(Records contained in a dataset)
-*-

set_option maxRecDepth 100000 in
theorem witness_SharingEvents_rows :
    let m := fun (op : Nat) => (⟨op, 1, 0, 1, 0, 16, 0, 0, 0, 0x100⟩ : XCmd)
    let s := fun (op : Nat) => { pair (inX [m op]) launch0 with cores := [(0, inX [m op]), (1, kRun)] }
    let k := fun (op : Nat) => (s op).core 0
    let v : VReg := ⟨List.replicate 64 1, .fp32, false, 0, []⟩
    (k 0).x.on = true ∧ kRun.x.on = false ∧ (k 0).seq.counting = true ∧ (k 0).seq.st = .run ∧ (s 0).stopsNow 0 = false ∧ (k 1).seq.st = .run
    ∧ (s 1).stopsNow 0 = false ∧ Core.init.seq.st = .idle ∧ (k 0).x.cmds.filter (fun n => n.j < n.count && n.at_ = (s 0).cyc 0) = [m 0]
    ∧ (k 1).x.cmds.filter (fun n => n.j < n.count && n.at_ = (s 1).cyc 0) = [m 1] ∧ (s 0).neighbour 0 1 = some (1, 1)
    ∧ ((s 0).core 1).seq.st = .run ∧ (k 1).x.rowAt 1 0 = none ∧ ({ (k 1).x with arrive := [(1, 0, v)] } : Xchg).rowAt 1 0 = some v := by decide

/-- Crossing 5 within a launch with no regions listed: both ends keep the timebase, a sample being SDIV times ten ticks. -/
def crossing (f : Crossing → Crossing) : State := { pair kTile launch0 with cross := [(5, f cross0)], now := 900 * tick }

set_option maxRecDepth 100000 in
theorem witness_SharingEvents_crossings :
    let s := crossing id
    let y := { cross0 with recv := 1 }
    let tp := s.period cross0 0
    AMap.get? s.cross 5 = some cross0 ∧ tp = 80 * tick
    ∧ ((s.now : Int) - ((s.now : Int) + cross0.recv * tp)).tdiv tp = 0 ∧ ((s.now : Int) - ((y.t0 : Int) + y.recv * tp)).tdiv tp ≠ 0
    ∧ s.endState cross0 0 = 0 ∧ cross0.reanchor = false ∧ cross0.nextN < cross0.desc.lat ∧ cross0.desc.lat ≤ ({ cross0 with nextN := 2000 } : Crossing).nextN
    ∧ ({ cross0 with reanchor := true } : Crossing).reanchor = true
    ∧ cross0.missing 0 = true ∧ cross0.missing (-1) = false ∧ cross0.was = none
    ∧ ({ cross0 with was := some ⟨900 * tick, 4, 0, 0, 0⟩ } : Crossing).was = some ⟨900 * tick, 4, 0, 0, 0⟩
    ∧ s.ptc * tick ≤ 900 * tick := by decide

set_option maxRecDepth 100000 in
theorem witness_SharingEvents_reads :
    let r : SlipRes := ⟨9, [], 7, 1, 5, 0, 0, false, true, none, none⟩
    let t := { r with got := some [7, 8] }
    let k := { kTile with eng := { kTile.eng with slips := [r] } }
    k.eng.slips.find? (fun z => z.id = 9) = some r ∧ r.got = none ∧ t.got = some [7, 8]
    ∧ ({ t with todo := some [0] } : SlipRes).todo = some [0] ∧ k.asking (6, 9 * 16) 0 = false
    ∧ (let n := (t.lines 2).getD 0 0
      let w := asks [⟨(6, 9 * 16), entBank (k.ent 1) n, 0, some 0, false, none⟩] k
      w.asking (6, 9 * 16) 0 = true ∧ w.served (6, 9 * 16) (entBank (k.ent 1) n) 0 = true
      ∧ (taken w).served (6, 9 * 16) (entBank (k.ent 1) n) 0 = false) := by decide

/-! ### Witnesses: trace, inputs, shootdowns, migration -/

def record0 : TraceRec := ⟨5, 0x80, 0, 0, 7, 0, 9⟩

def traced (t : TraceSt) : State := { up with dies := [(0, { Die.init with tr := t })] }

set_option maxRecDepth 100000 in
theorem witness_EngineEvents_trace :
    let on : TraceSt := ⟨0x40000000031, 0, 0, false, 0, 0, [], 0⟩
    let full := { on with queue := [(0, record0)] }
    getB on.ctl 0 = true ∧ getB Die.init.tr.ctl 0 = false ∧ on.queue = [] ∧ full.queue = (0, record0) :: []
    ∧ (traced full).dpa (getF full.ctl 12 52 * 4096 + 32 * (0 % 2 ^ (getF full.ctl 1 5 - 5))) = some (9, 0x40000000000)
    ∧ (traced full).migrOf 0x40000000000 true = none ∧ (traced full).heldRow 0x40000000000 32 (.traceRecordPerformed 0) = none
    ∧ up.liveDie 0 = true ∧ up.hostUp = true ∧ getB (0x31 : W64) 0 = true ∧ 24 ≤ getF (0x31 : W64) 1 5 ∧ getF (0x31 : W64) 1 5 ≤ 30
    ∧ getF (0x2F : W64) 1 5 < 24 ∧ 30 < getF (0x3F : W64) 1 5 := by decide

/-- Port 0 in item mode with a queue of two entries; the first names a raw item of 1 by 1 by 1 at the start of die 0. -/
def itemPort : Port := { Port.init with spcfg := 3, iqctl := 0x40000000110, iqtail := 1, splim := 0xF00FF00FF, splim2 := 0xFFFFFFFFFFFF }

def itemed (p : Port) (bs : List (Nat × Byte)) : State :=
  { up with
    ports := State.reset.ports.set 0 p
    targets := [(0, ⟨[(0x100, BitVec.ofNat 128 (2 ^ 64))], []⟩), (9, ⟨[(0x100, BitVec.ofNat 128 (2 ^ 64))], []⟩)]
    mem := bs }

def word0 : List (Nat × Byte) := [(0x40000000000, 0), (0x40000000001, 0x10), (0x40000000008, 9)]
def item1 : List (Nat × Byte) := [(0x1000, 1), (0x1002, 1), (0x1004, 1), (0x1008, 0x55)] ++ word0
def entry1 : List Byte := [0, 0x10, 0, 0, 0, 0, 0, 0, 9, 0, 0, 0, 0, 0, 0, 0]
def raw1 : List Byte := [1, 0, 1, 0, 1, 0, 0, 0, 0x55]

set_option maxRecDepth 100000 in
theorem witness_EngineEvents_items :
    let s := itemed itemPort item1
    let q := itemPort
    let x : Item := ⟨raw1, 0, 3, 0, 0, 0⟩
    getB Port.init.iqctl 8 = false ∧ up.hostUp = true ∧ getB q.iqctl 8 = true ∧ 2 < ((5 : W32) - q.iqhead).toNat
    ∧ ¬ 2 < ((2 : W32) - q.iqhead).toNat ∧ Port.init.mode ≠ 3 ∧ q.mode = 3 ∧ q.iqhead + 0 ≠ q.iqtail
    ∧ ({ s with targets := [] } : State).agentOk 0x100 0x40000000000 none .read = false
    ∧ s.agentOk 0x100 0x40000000000 none .read = true ∧ s.heldRow 0x40000000000 16 (.itemAccept 0) = none
    ∧ s.heldRow 0x1000 9 (.itemAccept 0) = none
    ∧ (({ s with dies := [(9, { Die.init with migr := [⟨0, 0, 0, 12, flatDpa 0x40000000000, 0x80000000000, 0, 1, [], [], []⟩] })] } : State).heldRow
      0x40000000000 16 (.itemAccept 0)).isSome = true
    ∧ s.agentBytes 0x40000000000 16 none = entry1 ∧ descNum entry1 0 8 = 0x1000 ∧ s.dpa 0x1000 ≠ none ∧ s.dpa 0x30000000000 = none
    ∧ s.agentOk 0x100 0x1000 none .read = true ∧ ({ s with targets := s.targets.drop 1 } : State).agentOk 0x100 0x1000 none .read = false
    ∧ ({ s with targets := s.targets.drop 1 } : State).agentOk 0x100 0x40000000000 none .read = true
    ∧ s.agentBytes 0x1000 9 none = raw1 ∧ itemHead raw1 = some ⟨0, 1, 1, 1, none, true⟩ ∧ Port.init.items = []
    ∧ ({ q with items := [x] } : Port).items = [x] ∧ x.code = 0 ∧ ({ x with code := 13 } : Item).code ≠ 0 := by decide +kernel

set_option maxRecDepth 100000 in
theorem witness_EngineEvents_shootdowns :
    let h : Shoot := ⟨4, 0, 0, 4096, [0], [], [], none⟩
    let o : Outst := ⟨0, 1, 0⟩
    let s := { mapped (kAtomics [amoAt 0x1000] [] []) with shoots := [{ h with seen := [0], pend := [(0, o)] }] }
    (up.shoots = []) ∧ [h].filter (fun y => y.id = 4) = [h] ∧ h.dies.contains 0 = true
    ∧ [0].contains 0 = true ∧ s.stillOut o = true
    ∧ h.seen.contains 0 = false ∧ h.pend = [] ∧ up.cores = [] ∧ h.dies.filter (fun e => e ≠ 0) = []
    ∧ ({ h with dies := [0, 1] } : Shoot).dies.filter (fun e => e ≠ 0) ≠ []
    ∧ ({ h with migr := some (0, 0x4000) } : Shoot).migr = some ((0 : Fin 9).val, 0x4000) := by decide

theorem witness_EngineEvents_migration :
    let m := fun (st : Nat) => (⟨0, 0, 0x2000, 12, 0x4000, 0x80000000000, 0, st, [], [], []⟩ : Migr)
    let d : Die := { Die.init with migctl := BitVec.ofNat 64 (2 ^ 48 + 1), ivlEnd := 2000 * tick }
    (getB d.migctl 48 = true ∧ 2000 * tick = d.ivlEnd) ∧ getB Die.init.migctl 48 = false
    ∧ ([m 0] : List Migr) = [m 0] ∧ (m 0).old = 0x4000 ∧ (m 0).st = 0 ∧ (m 1).st = 1 ∧ (m 2).st = 2 ∧ (m 1).dirty = []
    ∧ Die.init.migr = [] := by decide

/-! ### Witnesses: the package -/

def busyCtx : State := { up with launches := [(5, launch5 .running)] }

set_option maxRecDepth 100000 in
theorem witness_PackageEvents_registers :
    let q : Port := { Port.init with iqctl := 0x100, iqtail := 1 }
    State.reset.hostUp = true ∧ ({ up with pkg := { up.pkg with bootst := 0x106 } } : State).hostUp = false
    ∧ busyCtx.ctxBusy 0 = true ∧ up.ctxBusy 0 = false ∧ up.liveDie 0 = true ∧ (5 : W64).toNat ≤ 2 ^ 38 ∧ 2 ^ 38 < (0x4000000001 : W64).toNat
    ∧ 0x404 % 8 ≠ 0 ∧ 0x408 % 8 = 0 ∧ ¬ 0x408 < 0x400 ∧ up.portNamed 0 = false ∧ ({ up with launches := [(5, { launch5 .running with img := { img1 with regions := [(region9 .running).desc] } })] } : State).portNamed 0 = true
    ∧ getF (0 : W64) 0 32 = getF Port.init.augcfg 0 32 ∧ getF (1 : W64) 0 32 ≠ getF Port.init.augcfg 0 32
    ∧ getB Port.init.iqctl 8 = false ∧ getB q.iqctl 8 = true ∧ q.iqhead ≠ q.iqtail ∧ up.liveCore 0 = true
    ∧ getF (2 : W64) 0 4 = 2 ∧ getF (0x80 : W64) 0 4 = 0 ∧ 5 ≤ getF (0xF : W64) 0 4 ∧ up.gangOf 0 = none := by decide

set_option maxRecDepth 100000 in
theorem witness_PackageEvents_memory :
    let yes := { up with targets := [(0, ⟨[(0x11A, BitVec.ofNat 128 (7 * 2 ^ 64 + 1))], []⟩)], pkg := { up.pkg with keys := [(0, 0)] } }
    let w := Instr.hostDma (.write 0x1000 0 [1])
    up.dpa 0x30000000000 = none ∧ up.dpa 0x1000 = some (0, 0x1000) ∧ up.migrOf 0x1000 true = none ∧ up.heldRow 0x1000 1 w = none
    ∧ up.heldRow 0x40000000000 4 (.cxlHostAccess (.hdmRead 0 4)) = none ∧ up.heldRow 0x40000000000 1 (.cxlHostAccess (.hdmWrite 0 [1])) = none ∧ yes.grants 0 0x11A .write 0 = true ∧ up.grants 0 0x11A .write 0 = false
    ∧ yes.grants 0 0x11A .read 0 = true ∧ up.grants 0 0x11A .read 0 = false
    ∧ 0 + 4 ≤ 2 ^ 38 ∧ 2 ^ 38 < 2 ^ 38 + 1 ∧ up.pkg.cxlSize.toNat < 0 + 1 ∧ 0 + 0 ≤ up.pkg.cxlSize.toNat := by decide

-*-

Work instruction:
If a line in the records includes the string "cores", copy it.

Task answer:
    let s := fun (op : Nat) => { pair (inX [m op]) launch0 with cores := [(0, inX [m op]), (1, kRun)] }
    ∧ h.seen.contains 0 = false ∧ h.pend = [] ∧ up.cores = [] ∧ h.dies.filter (fun e => e ≠ 0) = []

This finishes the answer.